Overall, findings from comparisons of consumer knowledge in the context of products evaluations illustrates that a consumer never is disciplined by knowledge created, distributed and advocated by producers. Consumers use information provided by producers to individualise products in line with their expectations and consumption experiences. Thus, consumers are able to modify fields of consumption through subjective and objective expertise of knowledge about products in much the same way producers constitute the spaces of consumption and consumer behaviour in those spaces.
Researchers refer to different consumer subjectivities which results from the variation of knowledge available to consumers. For example, Clarkson et al. (2013) notes that consumers seek different types of consumption experiences which is determined by level of experiential knowledge within a product category. Clarkson et al. (2013) propose two groups of consumers who seek different consumption experiences in a product category: ‘novices’
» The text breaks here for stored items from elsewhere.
-- ==== Sys2Proof/Tests/Slice0.lean ====
section
/-! SUPPORT. The model's own tests. Expected values are those of 95_test_vectors.md (named by their numbers there) and of
the encodings of 30_encoding.md; the witnesses show that the hypotheses of the obligations can be met. -/

open Sys2Proof
open Sys2Proof.Machine

namespace Sys2Proof.Tests

/-! ## Well-formedness -/

theorem test_wellFormed_refuses_alias : Instr.clr.wellFormed = false := by decide
theorem test_wellFormed_refuses_conditional_jump : (Instr.jmpz 0x1234).wellFormed = false := by decide
theorem test_wellFormed_refuses_unassigned : (Instr.unassigned .p4).wellFormed = false := by decide
theorem test_wellFormed_accepts_hardware : (Instr.ldo .p6 true 0xFF).wellFormed = true := by decide

/-! ## Decoding: words written out from R81, R87 and R88, and the printed bytes of the pseudo-mnemonics -/

theorem test_decode_inc : decode [0b00000_011] = .ok (.inc .r3, []) := rfl
theorem test_decode_adc : decode [0b00001_101] = .ok (.adc .r5, []) := rfl
theorem test_decode_tx0 : decode [0b00010_110] = .ok (.tx0 .r6, []) := rfl
theorem test_decode_or : decode [0b00011_010] = .ok (.or .r2, []) := rfl
theorem test_decode_and : decode [0b00100_100] = .ok (.and .r4, []) := rfl
theorem test_decode_xor : decode [0b00101_111] = .ok (.xor .r7, []) := rfl
theorem test_decode_rol : decode [0b00110_001] = .ok (.rol .r1, []) := rfl
theorem test_decode_ror : decode [0b00111_000] = .ok (.ror .r0, []) := rfl
theorem test_decode_dec : decode [0b01000_100] = .ok (.dec .r4, []) := rfl
theorem test_decode_sbc : decode [0b01001_001] = .ok (.sbc .r1, []) := rfl
theorem test_decode_add : decode [0b01010_110] = .ok (.add .r6, []) := rfl
theorem test_decode_stp : decode [0b01011_011] = .ok (.stp 3, []) := rfl
theorem test_decode_btt : decode [0b01100_111] = .ok (.btt 7, []) := rfl
theorem test_decode_clp : decode [0b01101_101] = .ok (.clp 5, []) := rfl
theorem test_decode_t0x : decode [0b01110_110] = .ok (.t0x .r6, []) := rfl
theorem test_decode_cmp : decode [0b01111_011] = .ok (.cmp .r3, []) := rfl
theorem test_decode_psh : decode [0b10000_010] = .ok (.psh .r2, []) := rfl
theorem test_decode_pop : decode [0b10001_111] = .ok (.pop .r7, []) := rfl
theorem test_decode_br0 : decode [0b10010_110, 0x80] = .ok (.br0 6 0x80, []) := rfl
theorem test_decode_br1 : decode [0b10011_001, 0xFE] = .ok (.br1 1 0xFE, []) := rfl
theorem test_decode_dbnz : decode [0b10100_001, 0xFF] = .ok (.dbnz .r1 0xFF, []) := rfl
theorem test_decode_int : decode [0b10101_011] = .ok (.int 3, []) := rfl
theorem test_decode_mul : decode [0b10110_010] = .ok (.mul .r2, []) := rfl
theorem test_decode_rsp : decode [0b10111_000] = .ok (.rsp, []) := rfl
theorem test_decode_rts : decode [0b10111_001] = .ok (.rts, []) := rfl
theorem test_decode_rti : decode [0b10111_010] = .ok (.rti, []) := rfl
theorem test_decode_brk : decode [0b10111_011] = .ok (.brk, []) := rfl
theorem test_decode_jmp : decode [0b10111_100, 0x34, 0x12] = .ok (.jmp 0x1234, []) := rfl
theorem test_decode_smsk : decode [0b10111_101] = .ok (.smsk, []) := rfl
theorem test_decode_gmsk : decode [0b10111_110] = .ok (.gmsk, []) := rfl
theorem test_decode_jsr : decode [0b10111_111, 0x00, 0x03] = .ok (.jsr 0x0300, []) := rfl
theorem test_decode_upp : decode [0b11000_110] = .ok (.upp .p6, []) := rfl
theorem test_decode_unassigned : decode [0b11000_011] = .ok (.unassigned .p2, []) := rfl
theorem test_decode_sta : decode [0b11001_101, 0x00, 0x20] = .ok (.sta .r5 0x2000, []) := rfl
theorem test_decode_stx : decode [0b11010_011] = .ok (.stx .p2 true, []) := rfl
theorem test_decode_sto : decode [0b11011_100, 0x10] = .ok (.sto .p4 false 0x10, []) := rfl
theorem test_decode_ldi : decode [0b11100_011, 0x80] = .ok (.ldi .r3 0x80, []) := rfl
theorem test_decode_lda : decode [0b11101_001, 0x00, 0x20] = .ok (.lda .r1 0x2000, []) := rfl
theorem test_decode_ldx : decode [0b11110_110] = .ok (.ldx .p6 false, []) := rfl
theorem test_decode_ldo : decode [0b11111_101, 0x02] = .ok (.ldo .p4 true 0x02, []) := rfl
theorem test_decode_sti : decode [0x5B] = .ok (.stp 3, []) ∧ encode .sti = [0x5B] := ⟨rfl, rfl⟩
theorem test_decode_cli : decode [0x6B] = .ok (.clp 3, []) ∧ encode .cli = [0x6B] := ⟨rfl, rfl⟩
theorem test_decode_stz : decode [0x58] = .ok (.stp 0, []) ∧ encode .stz = [0x58] := ⟨rfl, rfl⟩
theorem test_decode_clz : decode [0x68] = .ok (.clp 0, []) ∧ encode .clz = [0x68] := ⟨rfl, rfl⟩
theorem test_decode_stn : decode [0x5A] = .ok (.stp 2, []) ∧ encode .stn = [0x5A] := ⟨rfl, rfl⟩
theorem test_decode_cln : decode [0x6A] = .ok (.clp 2, []) ∧ encode .cln = [0x6A] := ⟨rfl, rfl⟩
theorem test_decode_stc : decode [0x59] = .ok (.stp 1, []) ∧ encode .stc = [0x59] := ⟨rfl, rfl⟩
theorem test_decode_clc : decode [0x69] = .ok (.clp 1, []) ∧ encode .clc = [0x69] := ⟨rfl, rfl⟩
theorem test_decode_nop : decode [0xBB] = .ok (.brk, []) ∧ encode .nop = [0xBB] := ⟨rfl, rfl⟩
theorem test_decode_brz : decode [0x98, 0x07] = .ok (.br1 0 7, []) ∧ encode (.brz 7) = [0x98, 0x07] := ⟨rfl, rfl⟩
theorem test_decode_brnz : decode [0x90, 0x07] = .ok (.br0 0 7, []) ∧ encode (.brnz 7) = [0x90, 0x07] := ⟨rfl, rfl⟩
theorem test_decode_brlz : decode [0x9A, 0x07] = .ok (.br1 2 7, []) ∧ encode (.brlz 7) = [0x9A, 0x07] := ⟨rfl, rfl⟩
theorem test_decode_brgez : decode [0x92, 0x07] = .ok (.br0 2 7, []) ∧ encode (.brgez 7) = [0x92, 0x07] := ⟨rfl, rfl⟩
theorem test_decode_brc : decode [0x99, 0x07] = .ok (.br1 1 7, []) ∧ encode (.brc 7) = [0x99, 0x07] := ⟨rfl, rfl⟩
theorem test_decode_brnc : decode [0x91, 0x07] = .ok (.br0 1 7, []) ∧ encode (.brnc 7) = [0x91, 0x07] := ⟨rfl, rfl⟩
theorem test_decode_clr : decode [0x28] = .ok (.xor .r0, []) ∧ encode .clr = [0x28] := ⟨rfl, rfl⟩
theorem test_decode_jmpz :
    decodeMany 2 [0x90, 0x05, 0xBC, 0x20, 0x01] = .ok ([.br0 0 5, .jmp 0x0120], []) ∧ encode (.jmpz 0x0120) = [0x90, 0x05, 0xBC, 0x20, 0x01] := ⟨rfl, rfl⟩
theorem test_decode_jmpnz :
    decodeMany 2 [0x98, 0x05, 0xBC, 0x20, 0x01] = .ok ([.br1 0 5, .jmp 0x0120], []) ∧ encode (.jmpnz 0x0120) = [0x98, 0x05, 0xBC, 0x20, 0x01] := ⟨rfl, rfl⟩
theorem test_decode_jmplz :
    decodeMany 2 [0x92, 0x05, 0xBC, 0x20, 0x01] = .ok ([.br0 2 5, .jmp 0x0120], []) ∧ encode (.jmplz 0x0120) = [0x92, 0x05, 0xBC, 0x20, 0x01] := ⟨rfl, rfl⟩
theorem test_decode_jmpgez :
    decodeMany 2 [0x9A, 0x05, 0xBC, 0x20, 0x01] = .ok ([.br1 2 5, .jmp 0x0120], []) ∧ encode (.jmpgez 0x0120) = [0x9A, 0x05, 0xBC, 0x20, 0x01] := ⟨rfl, rfl⟩
theorem test_decode_jmpc :
    decodeMany 2 [0x91, 0x05, 0xBC, 0x20, 0x01] = .ok ([.br0 1 5, .jmp 0x0120], []) ∧ encode (.jmpc 0x0120) = [0x91, 0x05, 0xBC, 0x20, 0x01] := ⟨rfl, rfl⟩
theorem test_decode_jmpnc :
    decodeMany 2 [0x99, 0x05, 0xBC, 0x20, 0x01] = .ok ([.br1 1 5, .jmp 0x0120], []) ∧ encode (.jmpnc 0x0120) = [0x99, 0x05, 0xBC, 0x20, 0x01] := ⟨rfl, rfl⟩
who diversify their consumption experiences to broaden their consumer knowledge and
‘experts’ who focus their consumption experiences to deepen consumer knowledge. The classification by Clarkson et al. (2013) could be viewed as a simplified perspective on the subjective and objective variations in terms of consumers’ knowledge, but such classification might help marketing practitioners to define different groups of consumers based on how
76 knowledge is sought by those consumers rather than how knowledge is constituted by producers. But most importantly, this classification by Clarkson et al. (2013) might help us to understand how the variation of consumer knowledge could mean different subjectivities (i.e. representations) of consumers.
Similar to Clarkson et al. (2013), Jin et al. (2014) proposes two groups of consumers who rely on different judgments or justifications for variations in prices: high-power status consumers who perceive stronger price unfairness when paying more than other consumers and low-power status consumers who perceive stronger unfairness when paying more than they themselves paid in previous transactions. So this proposition by Jin et al. (2014) also help us to understand the subjective differences between consumers and how their perception of knowledge/power affect their behaviour in the marketplace. But actually this work by Jin et al. (2014) begs a question of whether those consumers make assumptions about unfairness in prices based on knowledge or it is perception of power that drive the way by which knowledge about unfairness in prices is constituted by those consumers. The results from Jin et al. (2014) show that the state of power/knowledge determines consumers' perception of self-importance in connection to normality/abnormality in the marketplace. So this again bring us to the main premise of Foucault’s argument regarding the relationship between power and knowledge in society. Indeed, this work by Jin et al. (2014) is a good example which illustrate that power not only serves knowledge but it is also implied in knowledge and the creation of norms and rules in fields of action (i.e. the marketplace).